## Task details
Once the line containing "abbrev LaneForm := Pred" is found in the records below, return it and each following line exactly, up to and including the line containing "let v := laneInt", and nothing else.

## Provided information
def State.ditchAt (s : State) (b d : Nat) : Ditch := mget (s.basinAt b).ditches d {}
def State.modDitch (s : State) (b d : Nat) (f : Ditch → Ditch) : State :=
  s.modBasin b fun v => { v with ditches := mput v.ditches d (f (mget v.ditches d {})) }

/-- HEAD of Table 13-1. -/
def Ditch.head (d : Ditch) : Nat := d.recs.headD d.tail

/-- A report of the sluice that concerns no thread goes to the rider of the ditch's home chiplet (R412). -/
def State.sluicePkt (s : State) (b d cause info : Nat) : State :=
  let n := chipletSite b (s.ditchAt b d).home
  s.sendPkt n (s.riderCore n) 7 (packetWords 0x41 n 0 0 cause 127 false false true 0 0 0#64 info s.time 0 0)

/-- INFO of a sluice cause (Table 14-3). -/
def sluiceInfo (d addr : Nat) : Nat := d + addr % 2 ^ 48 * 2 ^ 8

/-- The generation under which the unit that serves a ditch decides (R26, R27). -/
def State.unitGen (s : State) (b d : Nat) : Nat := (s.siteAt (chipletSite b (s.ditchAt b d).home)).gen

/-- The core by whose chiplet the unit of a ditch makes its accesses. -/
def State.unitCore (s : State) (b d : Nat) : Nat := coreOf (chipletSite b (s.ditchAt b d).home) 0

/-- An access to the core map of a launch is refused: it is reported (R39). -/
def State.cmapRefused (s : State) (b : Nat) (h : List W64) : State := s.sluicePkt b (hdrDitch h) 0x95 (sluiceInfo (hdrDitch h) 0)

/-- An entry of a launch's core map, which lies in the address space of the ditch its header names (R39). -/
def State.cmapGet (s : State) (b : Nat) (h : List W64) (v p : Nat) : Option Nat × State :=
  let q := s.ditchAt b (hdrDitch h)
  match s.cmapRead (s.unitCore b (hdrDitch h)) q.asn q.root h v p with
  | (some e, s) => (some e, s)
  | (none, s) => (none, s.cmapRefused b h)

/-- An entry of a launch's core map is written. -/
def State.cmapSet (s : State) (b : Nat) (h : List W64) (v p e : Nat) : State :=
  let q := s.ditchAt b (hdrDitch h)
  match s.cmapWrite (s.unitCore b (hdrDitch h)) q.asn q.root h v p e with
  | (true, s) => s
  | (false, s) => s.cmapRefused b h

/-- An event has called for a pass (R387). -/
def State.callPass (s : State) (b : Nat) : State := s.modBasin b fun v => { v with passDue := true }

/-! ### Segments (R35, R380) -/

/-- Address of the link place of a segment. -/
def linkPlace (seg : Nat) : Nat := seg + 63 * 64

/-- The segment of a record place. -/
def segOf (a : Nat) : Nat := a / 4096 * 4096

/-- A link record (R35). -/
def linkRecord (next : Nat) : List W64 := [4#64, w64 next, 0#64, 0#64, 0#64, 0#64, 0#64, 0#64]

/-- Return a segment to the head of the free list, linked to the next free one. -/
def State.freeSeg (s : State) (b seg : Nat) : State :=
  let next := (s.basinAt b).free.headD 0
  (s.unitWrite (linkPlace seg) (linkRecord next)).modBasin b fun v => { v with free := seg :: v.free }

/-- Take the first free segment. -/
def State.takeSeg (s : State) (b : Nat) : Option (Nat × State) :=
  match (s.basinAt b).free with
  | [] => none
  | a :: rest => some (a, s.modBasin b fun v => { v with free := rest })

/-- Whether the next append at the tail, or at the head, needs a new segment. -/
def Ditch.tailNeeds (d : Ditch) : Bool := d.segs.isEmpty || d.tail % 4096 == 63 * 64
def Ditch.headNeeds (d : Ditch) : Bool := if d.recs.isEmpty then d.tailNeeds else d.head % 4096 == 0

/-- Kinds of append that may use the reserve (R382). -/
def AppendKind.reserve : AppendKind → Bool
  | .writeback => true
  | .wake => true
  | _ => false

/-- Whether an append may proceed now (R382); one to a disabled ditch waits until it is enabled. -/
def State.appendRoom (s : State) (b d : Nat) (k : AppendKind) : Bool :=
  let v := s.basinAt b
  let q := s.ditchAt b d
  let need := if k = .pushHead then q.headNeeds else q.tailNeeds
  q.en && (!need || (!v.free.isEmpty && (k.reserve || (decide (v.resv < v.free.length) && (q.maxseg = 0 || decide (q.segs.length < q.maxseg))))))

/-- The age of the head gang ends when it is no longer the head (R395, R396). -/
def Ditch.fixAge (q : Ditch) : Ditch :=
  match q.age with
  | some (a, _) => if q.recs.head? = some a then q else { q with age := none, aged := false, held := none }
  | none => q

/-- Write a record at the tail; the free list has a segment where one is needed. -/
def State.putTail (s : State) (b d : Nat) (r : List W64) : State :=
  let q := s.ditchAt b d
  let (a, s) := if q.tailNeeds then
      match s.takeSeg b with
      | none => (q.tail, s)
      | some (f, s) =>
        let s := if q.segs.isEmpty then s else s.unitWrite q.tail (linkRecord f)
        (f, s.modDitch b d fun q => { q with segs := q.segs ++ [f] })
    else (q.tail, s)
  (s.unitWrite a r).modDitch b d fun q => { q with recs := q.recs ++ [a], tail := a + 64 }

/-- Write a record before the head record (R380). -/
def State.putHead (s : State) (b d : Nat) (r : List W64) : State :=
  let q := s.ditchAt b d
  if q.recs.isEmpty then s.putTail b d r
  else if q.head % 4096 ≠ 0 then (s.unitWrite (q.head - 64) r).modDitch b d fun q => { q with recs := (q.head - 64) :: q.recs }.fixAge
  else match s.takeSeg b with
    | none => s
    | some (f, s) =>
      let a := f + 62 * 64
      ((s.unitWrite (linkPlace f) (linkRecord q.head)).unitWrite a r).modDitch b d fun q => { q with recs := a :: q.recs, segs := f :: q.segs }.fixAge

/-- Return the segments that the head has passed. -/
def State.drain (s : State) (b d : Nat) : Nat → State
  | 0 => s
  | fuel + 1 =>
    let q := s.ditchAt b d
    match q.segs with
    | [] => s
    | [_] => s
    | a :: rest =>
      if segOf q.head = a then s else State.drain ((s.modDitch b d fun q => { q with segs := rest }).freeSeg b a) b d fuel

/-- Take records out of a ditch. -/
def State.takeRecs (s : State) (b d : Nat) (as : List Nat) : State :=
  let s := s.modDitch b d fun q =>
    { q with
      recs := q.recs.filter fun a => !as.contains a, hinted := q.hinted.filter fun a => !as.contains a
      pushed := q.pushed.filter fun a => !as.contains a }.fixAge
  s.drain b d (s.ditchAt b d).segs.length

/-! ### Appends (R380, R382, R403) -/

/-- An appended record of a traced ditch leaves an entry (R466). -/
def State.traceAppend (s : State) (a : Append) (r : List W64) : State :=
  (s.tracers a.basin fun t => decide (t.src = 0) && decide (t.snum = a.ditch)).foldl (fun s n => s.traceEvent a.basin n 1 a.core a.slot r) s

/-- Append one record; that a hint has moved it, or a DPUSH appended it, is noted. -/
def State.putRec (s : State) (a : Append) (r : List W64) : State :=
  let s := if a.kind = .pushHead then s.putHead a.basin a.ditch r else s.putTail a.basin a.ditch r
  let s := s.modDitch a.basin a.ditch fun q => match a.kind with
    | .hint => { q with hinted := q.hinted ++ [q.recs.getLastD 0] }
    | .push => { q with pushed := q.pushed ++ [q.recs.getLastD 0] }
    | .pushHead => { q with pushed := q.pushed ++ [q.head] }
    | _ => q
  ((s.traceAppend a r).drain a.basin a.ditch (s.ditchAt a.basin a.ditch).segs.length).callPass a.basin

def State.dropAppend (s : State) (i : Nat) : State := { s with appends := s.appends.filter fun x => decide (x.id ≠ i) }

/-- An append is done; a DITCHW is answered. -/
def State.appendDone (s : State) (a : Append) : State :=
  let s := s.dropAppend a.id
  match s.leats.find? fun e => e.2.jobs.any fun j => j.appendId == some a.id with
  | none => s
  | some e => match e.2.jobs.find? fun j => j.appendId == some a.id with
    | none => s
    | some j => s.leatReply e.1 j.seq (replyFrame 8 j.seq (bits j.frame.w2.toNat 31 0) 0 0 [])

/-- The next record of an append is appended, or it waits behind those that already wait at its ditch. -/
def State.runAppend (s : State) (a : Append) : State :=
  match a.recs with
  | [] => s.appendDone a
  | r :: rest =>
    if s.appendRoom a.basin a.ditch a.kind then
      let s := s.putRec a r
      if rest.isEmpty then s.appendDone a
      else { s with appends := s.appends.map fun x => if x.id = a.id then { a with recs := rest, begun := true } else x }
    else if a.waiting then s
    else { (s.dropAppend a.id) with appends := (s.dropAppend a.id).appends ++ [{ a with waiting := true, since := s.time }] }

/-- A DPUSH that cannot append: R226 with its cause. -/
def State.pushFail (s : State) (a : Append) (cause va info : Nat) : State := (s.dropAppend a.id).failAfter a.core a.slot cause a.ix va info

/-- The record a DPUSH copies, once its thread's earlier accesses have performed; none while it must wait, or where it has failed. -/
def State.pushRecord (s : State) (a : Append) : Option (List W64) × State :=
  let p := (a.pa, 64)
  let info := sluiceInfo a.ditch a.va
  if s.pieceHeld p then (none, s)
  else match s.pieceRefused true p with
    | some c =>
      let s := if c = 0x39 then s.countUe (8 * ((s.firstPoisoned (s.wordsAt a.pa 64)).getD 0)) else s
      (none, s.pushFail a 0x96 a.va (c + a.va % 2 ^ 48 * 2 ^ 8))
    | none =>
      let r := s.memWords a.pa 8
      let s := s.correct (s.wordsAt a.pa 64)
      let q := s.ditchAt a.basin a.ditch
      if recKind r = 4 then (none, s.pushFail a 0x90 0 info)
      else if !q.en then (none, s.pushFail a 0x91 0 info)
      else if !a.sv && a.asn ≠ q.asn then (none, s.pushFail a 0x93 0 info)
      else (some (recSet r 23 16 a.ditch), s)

...

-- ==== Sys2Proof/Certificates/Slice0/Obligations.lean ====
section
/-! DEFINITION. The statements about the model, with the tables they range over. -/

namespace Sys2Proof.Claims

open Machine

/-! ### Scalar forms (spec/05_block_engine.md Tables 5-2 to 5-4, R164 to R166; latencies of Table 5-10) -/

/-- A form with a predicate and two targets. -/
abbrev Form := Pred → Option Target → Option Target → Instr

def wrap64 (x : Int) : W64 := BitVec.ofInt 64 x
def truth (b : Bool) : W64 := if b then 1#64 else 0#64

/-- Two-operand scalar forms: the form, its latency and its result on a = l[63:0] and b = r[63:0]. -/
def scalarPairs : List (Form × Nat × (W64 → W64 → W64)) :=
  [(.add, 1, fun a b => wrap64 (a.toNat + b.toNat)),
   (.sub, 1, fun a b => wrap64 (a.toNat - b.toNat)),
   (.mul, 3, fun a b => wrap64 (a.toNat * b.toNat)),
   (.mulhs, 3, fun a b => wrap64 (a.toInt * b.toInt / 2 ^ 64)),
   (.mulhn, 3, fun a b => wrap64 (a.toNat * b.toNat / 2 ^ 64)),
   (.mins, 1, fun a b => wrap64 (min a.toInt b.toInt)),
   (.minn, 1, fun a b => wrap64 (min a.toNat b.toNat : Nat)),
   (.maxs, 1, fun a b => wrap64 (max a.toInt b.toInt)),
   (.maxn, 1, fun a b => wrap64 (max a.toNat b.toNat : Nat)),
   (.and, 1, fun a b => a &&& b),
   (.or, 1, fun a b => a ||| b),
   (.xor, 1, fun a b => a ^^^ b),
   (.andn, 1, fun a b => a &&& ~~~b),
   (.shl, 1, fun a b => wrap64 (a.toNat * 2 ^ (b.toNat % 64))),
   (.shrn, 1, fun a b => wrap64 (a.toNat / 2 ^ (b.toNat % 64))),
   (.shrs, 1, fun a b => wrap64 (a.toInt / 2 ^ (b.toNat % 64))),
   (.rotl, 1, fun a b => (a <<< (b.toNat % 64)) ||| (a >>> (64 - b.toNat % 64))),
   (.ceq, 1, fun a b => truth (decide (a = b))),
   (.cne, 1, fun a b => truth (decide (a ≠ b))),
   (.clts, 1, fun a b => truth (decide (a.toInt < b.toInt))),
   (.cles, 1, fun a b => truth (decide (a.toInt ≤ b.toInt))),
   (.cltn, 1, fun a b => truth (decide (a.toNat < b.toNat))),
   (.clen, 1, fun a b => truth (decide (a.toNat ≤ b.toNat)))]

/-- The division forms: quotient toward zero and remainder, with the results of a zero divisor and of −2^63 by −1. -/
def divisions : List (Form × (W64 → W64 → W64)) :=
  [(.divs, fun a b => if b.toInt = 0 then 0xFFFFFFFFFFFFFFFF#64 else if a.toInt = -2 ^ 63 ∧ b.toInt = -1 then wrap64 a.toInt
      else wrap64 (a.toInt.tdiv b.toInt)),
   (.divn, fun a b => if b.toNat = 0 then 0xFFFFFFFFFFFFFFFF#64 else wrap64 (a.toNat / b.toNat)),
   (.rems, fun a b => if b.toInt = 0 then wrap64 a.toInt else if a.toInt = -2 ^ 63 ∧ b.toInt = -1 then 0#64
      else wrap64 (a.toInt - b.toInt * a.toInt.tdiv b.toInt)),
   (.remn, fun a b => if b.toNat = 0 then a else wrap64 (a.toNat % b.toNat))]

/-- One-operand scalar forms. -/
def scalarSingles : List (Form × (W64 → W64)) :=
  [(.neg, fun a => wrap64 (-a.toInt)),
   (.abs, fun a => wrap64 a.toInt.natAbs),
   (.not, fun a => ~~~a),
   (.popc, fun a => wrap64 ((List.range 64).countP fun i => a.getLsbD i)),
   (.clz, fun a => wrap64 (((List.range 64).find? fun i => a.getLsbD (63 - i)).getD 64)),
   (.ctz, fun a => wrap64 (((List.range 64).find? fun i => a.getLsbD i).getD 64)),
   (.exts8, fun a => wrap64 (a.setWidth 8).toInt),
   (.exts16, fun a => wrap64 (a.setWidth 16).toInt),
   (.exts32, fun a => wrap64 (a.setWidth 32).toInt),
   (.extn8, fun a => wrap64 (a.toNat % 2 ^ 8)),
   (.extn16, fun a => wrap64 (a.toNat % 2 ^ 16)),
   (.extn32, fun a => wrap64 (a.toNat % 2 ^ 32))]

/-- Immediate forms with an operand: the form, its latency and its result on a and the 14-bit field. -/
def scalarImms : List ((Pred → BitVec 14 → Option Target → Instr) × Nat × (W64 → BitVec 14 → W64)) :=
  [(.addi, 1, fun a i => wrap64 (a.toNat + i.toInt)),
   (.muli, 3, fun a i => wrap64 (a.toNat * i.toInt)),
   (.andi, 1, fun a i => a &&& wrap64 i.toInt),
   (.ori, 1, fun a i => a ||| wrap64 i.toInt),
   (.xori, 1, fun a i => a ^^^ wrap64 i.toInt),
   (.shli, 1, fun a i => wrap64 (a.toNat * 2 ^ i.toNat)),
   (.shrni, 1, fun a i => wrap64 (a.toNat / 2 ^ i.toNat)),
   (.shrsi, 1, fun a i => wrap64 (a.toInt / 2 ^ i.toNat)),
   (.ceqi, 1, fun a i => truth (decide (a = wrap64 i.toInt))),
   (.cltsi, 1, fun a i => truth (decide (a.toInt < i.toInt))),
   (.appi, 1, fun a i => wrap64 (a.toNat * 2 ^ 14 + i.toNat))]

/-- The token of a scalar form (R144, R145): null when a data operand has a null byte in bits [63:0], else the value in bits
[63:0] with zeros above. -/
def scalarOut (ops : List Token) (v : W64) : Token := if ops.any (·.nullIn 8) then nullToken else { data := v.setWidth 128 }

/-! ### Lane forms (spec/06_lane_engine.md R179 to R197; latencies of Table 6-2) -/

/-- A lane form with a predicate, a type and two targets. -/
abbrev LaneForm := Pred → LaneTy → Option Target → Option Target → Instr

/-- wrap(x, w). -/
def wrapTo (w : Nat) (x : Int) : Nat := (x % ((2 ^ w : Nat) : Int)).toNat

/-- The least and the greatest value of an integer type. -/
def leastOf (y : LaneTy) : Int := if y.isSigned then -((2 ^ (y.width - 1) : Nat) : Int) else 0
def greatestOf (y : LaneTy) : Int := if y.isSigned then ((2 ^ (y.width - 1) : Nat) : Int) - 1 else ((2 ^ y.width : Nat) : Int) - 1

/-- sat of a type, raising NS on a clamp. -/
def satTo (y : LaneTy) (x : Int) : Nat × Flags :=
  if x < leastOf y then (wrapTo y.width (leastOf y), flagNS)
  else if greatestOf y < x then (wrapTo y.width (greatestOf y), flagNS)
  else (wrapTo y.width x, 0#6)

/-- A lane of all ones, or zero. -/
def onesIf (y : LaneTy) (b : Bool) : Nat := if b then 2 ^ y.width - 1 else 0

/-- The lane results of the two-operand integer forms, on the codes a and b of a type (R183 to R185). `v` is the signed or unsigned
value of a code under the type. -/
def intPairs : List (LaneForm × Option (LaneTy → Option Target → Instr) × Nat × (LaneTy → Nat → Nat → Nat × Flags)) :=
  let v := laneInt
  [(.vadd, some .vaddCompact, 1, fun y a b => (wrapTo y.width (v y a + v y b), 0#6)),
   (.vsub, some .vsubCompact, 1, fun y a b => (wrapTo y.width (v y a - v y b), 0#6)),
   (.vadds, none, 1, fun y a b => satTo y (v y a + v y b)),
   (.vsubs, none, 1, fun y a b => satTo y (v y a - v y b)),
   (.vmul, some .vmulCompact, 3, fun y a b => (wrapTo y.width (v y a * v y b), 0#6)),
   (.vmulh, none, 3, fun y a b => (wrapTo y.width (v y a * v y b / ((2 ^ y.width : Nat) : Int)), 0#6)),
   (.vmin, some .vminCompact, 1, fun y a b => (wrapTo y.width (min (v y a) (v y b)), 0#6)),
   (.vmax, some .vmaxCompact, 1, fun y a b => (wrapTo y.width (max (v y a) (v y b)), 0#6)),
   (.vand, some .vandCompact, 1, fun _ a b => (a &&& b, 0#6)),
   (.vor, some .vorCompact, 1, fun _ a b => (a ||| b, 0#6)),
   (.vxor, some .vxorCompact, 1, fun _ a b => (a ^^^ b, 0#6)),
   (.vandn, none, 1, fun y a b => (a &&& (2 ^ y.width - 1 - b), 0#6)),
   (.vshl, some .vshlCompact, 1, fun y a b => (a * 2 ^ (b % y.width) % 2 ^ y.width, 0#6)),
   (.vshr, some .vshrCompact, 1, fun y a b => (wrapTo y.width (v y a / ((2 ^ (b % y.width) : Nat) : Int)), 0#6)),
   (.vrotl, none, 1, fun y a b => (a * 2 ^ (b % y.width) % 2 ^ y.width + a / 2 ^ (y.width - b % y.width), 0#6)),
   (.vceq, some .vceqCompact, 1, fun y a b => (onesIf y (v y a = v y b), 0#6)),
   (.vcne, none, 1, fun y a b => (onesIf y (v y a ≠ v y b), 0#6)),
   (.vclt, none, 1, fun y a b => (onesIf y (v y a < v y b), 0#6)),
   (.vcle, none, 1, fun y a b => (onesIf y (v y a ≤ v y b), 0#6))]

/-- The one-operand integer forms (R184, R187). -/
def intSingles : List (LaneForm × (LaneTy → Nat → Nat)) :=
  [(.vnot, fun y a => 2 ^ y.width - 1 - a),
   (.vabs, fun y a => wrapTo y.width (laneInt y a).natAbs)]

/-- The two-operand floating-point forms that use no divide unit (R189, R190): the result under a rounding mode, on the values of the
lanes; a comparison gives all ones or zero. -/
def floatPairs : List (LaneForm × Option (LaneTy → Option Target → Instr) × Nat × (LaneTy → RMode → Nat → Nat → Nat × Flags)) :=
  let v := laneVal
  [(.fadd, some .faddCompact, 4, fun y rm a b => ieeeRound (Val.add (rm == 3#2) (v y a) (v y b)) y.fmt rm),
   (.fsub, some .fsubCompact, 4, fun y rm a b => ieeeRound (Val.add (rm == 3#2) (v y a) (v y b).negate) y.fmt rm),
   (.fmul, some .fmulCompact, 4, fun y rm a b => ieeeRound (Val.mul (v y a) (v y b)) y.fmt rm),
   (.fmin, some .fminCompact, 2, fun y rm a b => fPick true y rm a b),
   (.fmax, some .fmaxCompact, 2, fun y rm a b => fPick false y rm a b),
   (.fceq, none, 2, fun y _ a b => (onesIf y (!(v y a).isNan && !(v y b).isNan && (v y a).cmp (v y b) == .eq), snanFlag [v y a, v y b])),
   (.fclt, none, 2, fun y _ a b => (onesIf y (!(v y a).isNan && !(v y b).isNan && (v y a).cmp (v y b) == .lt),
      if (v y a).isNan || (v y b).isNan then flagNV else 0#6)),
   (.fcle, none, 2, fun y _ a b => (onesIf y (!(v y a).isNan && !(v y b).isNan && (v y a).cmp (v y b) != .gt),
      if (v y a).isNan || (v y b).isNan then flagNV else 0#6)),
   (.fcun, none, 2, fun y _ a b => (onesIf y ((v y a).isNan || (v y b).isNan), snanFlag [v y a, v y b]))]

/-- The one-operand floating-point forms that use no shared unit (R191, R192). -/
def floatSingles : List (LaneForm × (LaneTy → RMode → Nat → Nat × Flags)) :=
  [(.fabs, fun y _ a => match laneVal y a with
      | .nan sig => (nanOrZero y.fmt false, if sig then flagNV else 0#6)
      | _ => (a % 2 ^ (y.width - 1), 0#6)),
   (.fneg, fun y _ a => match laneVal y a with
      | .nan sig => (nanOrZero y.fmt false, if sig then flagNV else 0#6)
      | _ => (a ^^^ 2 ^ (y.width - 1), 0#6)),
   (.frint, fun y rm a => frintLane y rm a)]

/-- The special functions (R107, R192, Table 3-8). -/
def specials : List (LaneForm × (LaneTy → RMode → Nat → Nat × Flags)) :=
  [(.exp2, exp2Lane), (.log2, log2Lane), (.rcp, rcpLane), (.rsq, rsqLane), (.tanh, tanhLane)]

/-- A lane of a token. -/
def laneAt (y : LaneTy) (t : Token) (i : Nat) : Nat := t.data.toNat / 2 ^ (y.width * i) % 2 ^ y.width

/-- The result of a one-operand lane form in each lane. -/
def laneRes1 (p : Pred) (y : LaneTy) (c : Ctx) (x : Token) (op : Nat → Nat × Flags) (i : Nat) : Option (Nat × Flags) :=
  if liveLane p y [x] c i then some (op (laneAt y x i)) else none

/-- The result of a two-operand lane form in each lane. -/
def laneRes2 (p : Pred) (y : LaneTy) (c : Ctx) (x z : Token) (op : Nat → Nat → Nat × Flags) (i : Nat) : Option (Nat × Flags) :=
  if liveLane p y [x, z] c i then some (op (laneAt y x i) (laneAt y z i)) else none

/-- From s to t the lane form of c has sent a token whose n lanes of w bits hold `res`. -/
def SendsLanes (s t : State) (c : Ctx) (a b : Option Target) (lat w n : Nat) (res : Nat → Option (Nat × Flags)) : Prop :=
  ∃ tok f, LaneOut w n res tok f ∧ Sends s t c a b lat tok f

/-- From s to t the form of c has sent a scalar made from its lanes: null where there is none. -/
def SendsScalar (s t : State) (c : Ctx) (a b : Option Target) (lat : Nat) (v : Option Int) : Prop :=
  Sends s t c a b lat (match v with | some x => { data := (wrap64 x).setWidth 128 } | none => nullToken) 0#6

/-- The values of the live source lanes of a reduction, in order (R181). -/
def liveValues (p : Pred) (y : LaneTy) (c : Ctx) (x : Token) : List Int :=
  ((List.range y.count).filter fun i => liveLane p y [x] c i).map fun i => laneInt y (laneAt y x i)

## Final answer
abbrev LaneForm := Pred → LaneTy → Option Target → Option Target → Instr

/-- wrap(x, w). -/
def wrapTo (w : Nat) (x : Int) : Nat := (x % ((2 ^ w : Nat) : Int)).toNat

/-- The least and the greatest value of an integer type. -/
def leastOf (y : LaneTy) : Int := if y.isSigned then -((2 ^ (y.width - 1) : Nat) : Int) else 0
def greatestOf (y : LaneTy) : Int := if y.isSigned then ((2 ^ (y.width - 1) : Nat) : Int) - 1 else ((2 ^ y.width : Nat) : Int) - 1

/-- sat of a type, raising NS on a clamp. -/
def satTo (y : LaneTy) (x : Int) : Nat × Flags :=
  if x < leastOf y then (wrapTo y.width (leastOf y), flagNS)
  else if greatestOf y < x then (wrapTo y.width (greatestOf y), flagNS)
  else (wrapTo y.width x, 0#6)

/-- A lane of all ones, or zero. -/
def onesIf (y : LaneTy) (b : Bool) : Nat := if b then 2 ^ y.width - 1 else 0

/-- The lane results of the two-operand integer forms, on the codes a and b of a type (R183 to R185). `v` is the signed or unsigned
value of a code under the type. -/
def intPairs : List (LaneForm × Option (LaneTy → Option Target → Instr) × Nat × (LaneTy → Nat → Nat → Nat × Flags)) :=
  let v := laneInt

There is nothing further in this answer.